Фигура седовласого — черный маленький силуэт на фоне огромного излучающего синеву прямоугольника, шевельнулась.
— Через несколько дней море все так же будет катить волны в бесконечность, — услыхал Сторн глухой, дрогнувший в затаенном волнении голос, — и так же будут кричать над ним чайки, а солнце медленно садиться за горизонт. Все будет так же, как миллионы лет тому. И не так, потому что мир обретет новое дыхание, а время — иное измерение. Голова идет кругом, когда я думаю, как немного осталось ждать…
Да, это будет новый, невиданный мир, — качнулся черный силуэт. — Я представлял его до мельчайших подробностей там, на далеком спутнике. Я жил в этом мире, молился на него, утолял жажду в его родниках. Для меня он давно стал реальностью, может, только поэтому я и выдержал бесконечную пытку бездействием в красных, сжигаемых солнцами песках. Он, этот мир, давал мне силы, и, к счастью, меня не покинули ни рассудок, ни ненависть. Это будет мир сильных людей. Людей, которым никто не помешает наслаждаться жизнью. Потому что все, способное помешать, мы просто сметем с лица земли.

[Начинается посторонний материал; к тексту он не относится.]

/-- Why a test of a slot cannot start now: the lowest reason of R289, 0 if it can. A carrying slot of a die without PLANNED
map changes is not borrowed (R494). -/
def testReason (s : State) (d : Die) (c k : Nat) : Nat :=
  let carrying := s.rd (R.SEN_STATE_SLOT d c k) == 1
  if carrying && ((s.freeSlot d c).isNone || !bit (s.rd (R.ADM_SEAM_STS_FEAT d)) 1) then 1
  else if s.fenced d || s.safeTier d || !s.seamUp d.sat then 2
  else if (s.patterns d).isEmpty then 3
  else if (if h : c < 16 then s.rd (R.CLK_DIE_GATE_STS_CL d c) != 0 || s.gateAsked d ⟨c, h⟩ != 0 else false) then 4
  else if s.frozen then 5
  else if s.rd (R.ADM_DIE_STATUS_POOL d) < 64 then 6 else 0

def modTest (s : State) (t : SenTest) (g : SenTest → Option SenTest) : State :=
  s.modSen fun q => { q with tests := q.tests.filterMap fun x =>
    if x.die == t.die && x.cluster == t.cluster && x.slot == t.slot then g x else some x }

/-- The next pattern of a test starts on its slot. -/
def runPattern (s : State) (t : SenTest) : State :=
  match t.left with
  | some (p :: _) => (s.emit (.testRun t.die (36 * t.cluster + t.slot) p.pid t.run)).ringSite t.die (36 * t.cluster + t.slot) 6 p.pid
  | _ => s

/-- A slot in state test joins the scan for class TEST and runs every pattern. -/
def beginRuns (s : State) (t : SenTest) : State :=
  let t := { t with left := some (s.patterns t.die) }
  let s := s.modTest t fun _ => some t
  (s.toSat t.die (.insert (36 * t.cluster + t.slot) true)).runPattern t

/-- A slot has a test under way. -/
def testOn (s : State) (d : Die) (c k : Nat) : Option SenTest :=
  s.sen.tests.find? fun t => t.die == d && t.cluster == c && t.slot == k

/-- A map change in progress to a slot. DEDUCED, log 35. -/
def changeTo (s : State) (d : Die) (c k : Nat) : Option MapChange :=
  s.sen.changes.find? fun m => m.die == d && m.cluster == c && m.new == k

/-- A test that can start begins: a carrying slot by a PLANNED move, a free one at once; one that cannot is deferred with
its reason. A slot under test is not tested twice, and one that a map change takes is left until the change ends.
DEDUCED, log 34. -/
def tryTest (s : State) (d : Die) (c k : Nat) (asked : Bool) : State :=
  let r := s.testReason d c k
  if let some t := s.testOn d c k then
    s.modTest t fun t => some { t with asked := t.asked || asked }
  else if (s.changeTo d c k).isSome then s
  else if r ≠ 0 then s.deferTest d (36 * c + k) r asked
  else
    let t : SenTest := { die := d, cluster := c, slot := k, asked }
    let s := s.modSen fun q => { q with tests := q.tests ++ [t] }
    if s.rd (R.SEN_STATE_SLOT d c k) = 1 then
      match s.freeSlot d c, s.logicalOn d c k with
      | some n, some j => s.startChange { die := d, cluster := c, logical := j, old := k, new := n, planned := true, due := 0 }
      | _, _ => s.modTest t fun _ => none
    else (s.setSlot d c k 2).beginRuns t

/-- A test ends; one that was asked for shows its result. -/
def testEnd (s : State) (t : SenTest) (pass : Bool) : State :=
  let s := s.modTest t fun _ => none
  if t.asked then
    ((s.wr R.SEN_TEST_REQ_RESULT (if pass then 1 else 2)).flag R.SEN_TEST_REQ_BUSY false).flag R.SEN_TEST_REQ_START false
  else s

/-- The test of a slot is given up, before or during its runs; whether one was asked for. -/
def testDrop (s : State) (d : Die) (c k : Nat) : Bool × State :=
  match s.testOn d c k with
  | some t => (t.asked, s.modTest t fun _ => none)
  | none => (false, s)

/-- A test asked for is tried again while it waits. A retired slot is never used again (R278), nor is a site that does not
exist: the request ends, with a RESULT the spec does not state, a free value. DEDUCED, log 34. -/
def retryAsked (s : State) : State :=
  let d : Die := Fin.ofNat 8 (s.sen.askFor / 1024)
  let n := s.sen.askFor % 1024
  if !s.on R.SEN_TEST_REQ_BUSY || s.sen.tests.any (·.asked) then s
  else if 576 ≤ n || s.rd (R.SEN_STATE_SLOT d (n / 36) (n % 36)) == 3 then
    let (v, s) := s.draw
    ((s.wr R.SEN_TEST_REQ_RESULT (v % 4)).flag R.SEN_TEST_REQ_BUSY false).flag R.SEN_TEST_REQ_START false
  else s.tryTest d (n / 36) (n % 36) true

/-! Reports (R281, R284, R288, R293, R297, R302). -/

/-- The planned move of a slot in progress. -/
def planOf (s : State) (d : Die) (c k : Nat) : Option MapChange :=
  s.sen.changes.find? fun m => m.die == d && m.cluster == c && m.old == k && m.planned

/-- A slot that carries an engine has failed: it leaves admission, its engine moves, and it is tested, or retired where its
cluster's ladder is exhausted (R285). A planned move of it in progress becomes UNPLANNED (R303). -/
def removeSlot (s : State) (d : Die) (c k : Nat) : State :=
  let s := (s.toSat d (.remove (36 * c + k))).ringSite d (36 * c + k) 4 Ev.SEN_ROWCOL_FAIL
  let s := s.setSlot d c k 2
  let s := match s.planOf d c k with
    | some m => (s.dropChange m).startChange { m with planned := false }
    | none => match s.logicalOn d c k with
      | some j => s.spareFor d c j k false
      | none => s
  let (asked, s) := s.testDrop d c k
  if s.ladderDone d c then (s.retireSlot d c k 0).retryAsked else s.tryTest d c k asked

/-- A pattern run fails: the slot is retired (R288). -/
def testFail (s : State) (d : Die) (c k : Nat) (epoch step detail : Nat) : State :=
  let s := match s.testOn d c k with
    | some t => s.testEnd t false
    | none => s
  let s := s.senRecord Ev.SEN_TEST_FAIL
    { die := some d, site := 36 * c + k, action := actRetired, epoch, step, detail, cluster := c }
  s.retireSlot d c k 0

Седовласый обернулся, шагнул к креслу, сияющий прямоугольник за его спиной померк, вновь обретая непроницаемую плотность каменной стены.
— Понимаю, — тихо сказал Сторн. — Стать счастливым за счет других. Когда-то и я думал, что подобное возможно…
— Чушь! — оборвал седовласый. Безумная белесая искра вспыхнула в его зрачках. — Человек издревле утверждался на костях ближнего своего и был счастлив этим. Зло, порожденное исконным законом: выживает сильнейший, — заложено в наш генетический код. Оно вечно, неистребимо, а добро всегда служило лишь утешающей сказочкой для тех, кто не обладал коварством или железными кулаками. Почитавшие усмиряющие заповеди «не обидь!», «не украдь!», «не убий!», — выговаривал с отвращением седовласый, — в лучшем случае могли стать святыми. Те же, кто поступал вопреки им, наслаждались властью и силой. Им не надо было дожидаться блаженства, они создавали рай на земле — сами для себя, своими грешными, кровавыми руками. Вглядитесь в себя повнимательнее, Сторн, сбросив с глаз муть самоуничижительных сомнений, и убедитесь: вы поступали точно так же. Признайте: вы потрошили этих яйцеголовых, Кирпатрика и Лэкмана, лишь потому, что желали создать себя — нового, могущественного Сторна. Создать свой рай.
— Пусть так. — Сторн поежился, будто острые зрачки собеседника и впрямь кололи его, усмехнулся с какой-то отрешенной безысходностью: — Да только мой рай оказался адом. Не думаю, что ваш чем-то лучше.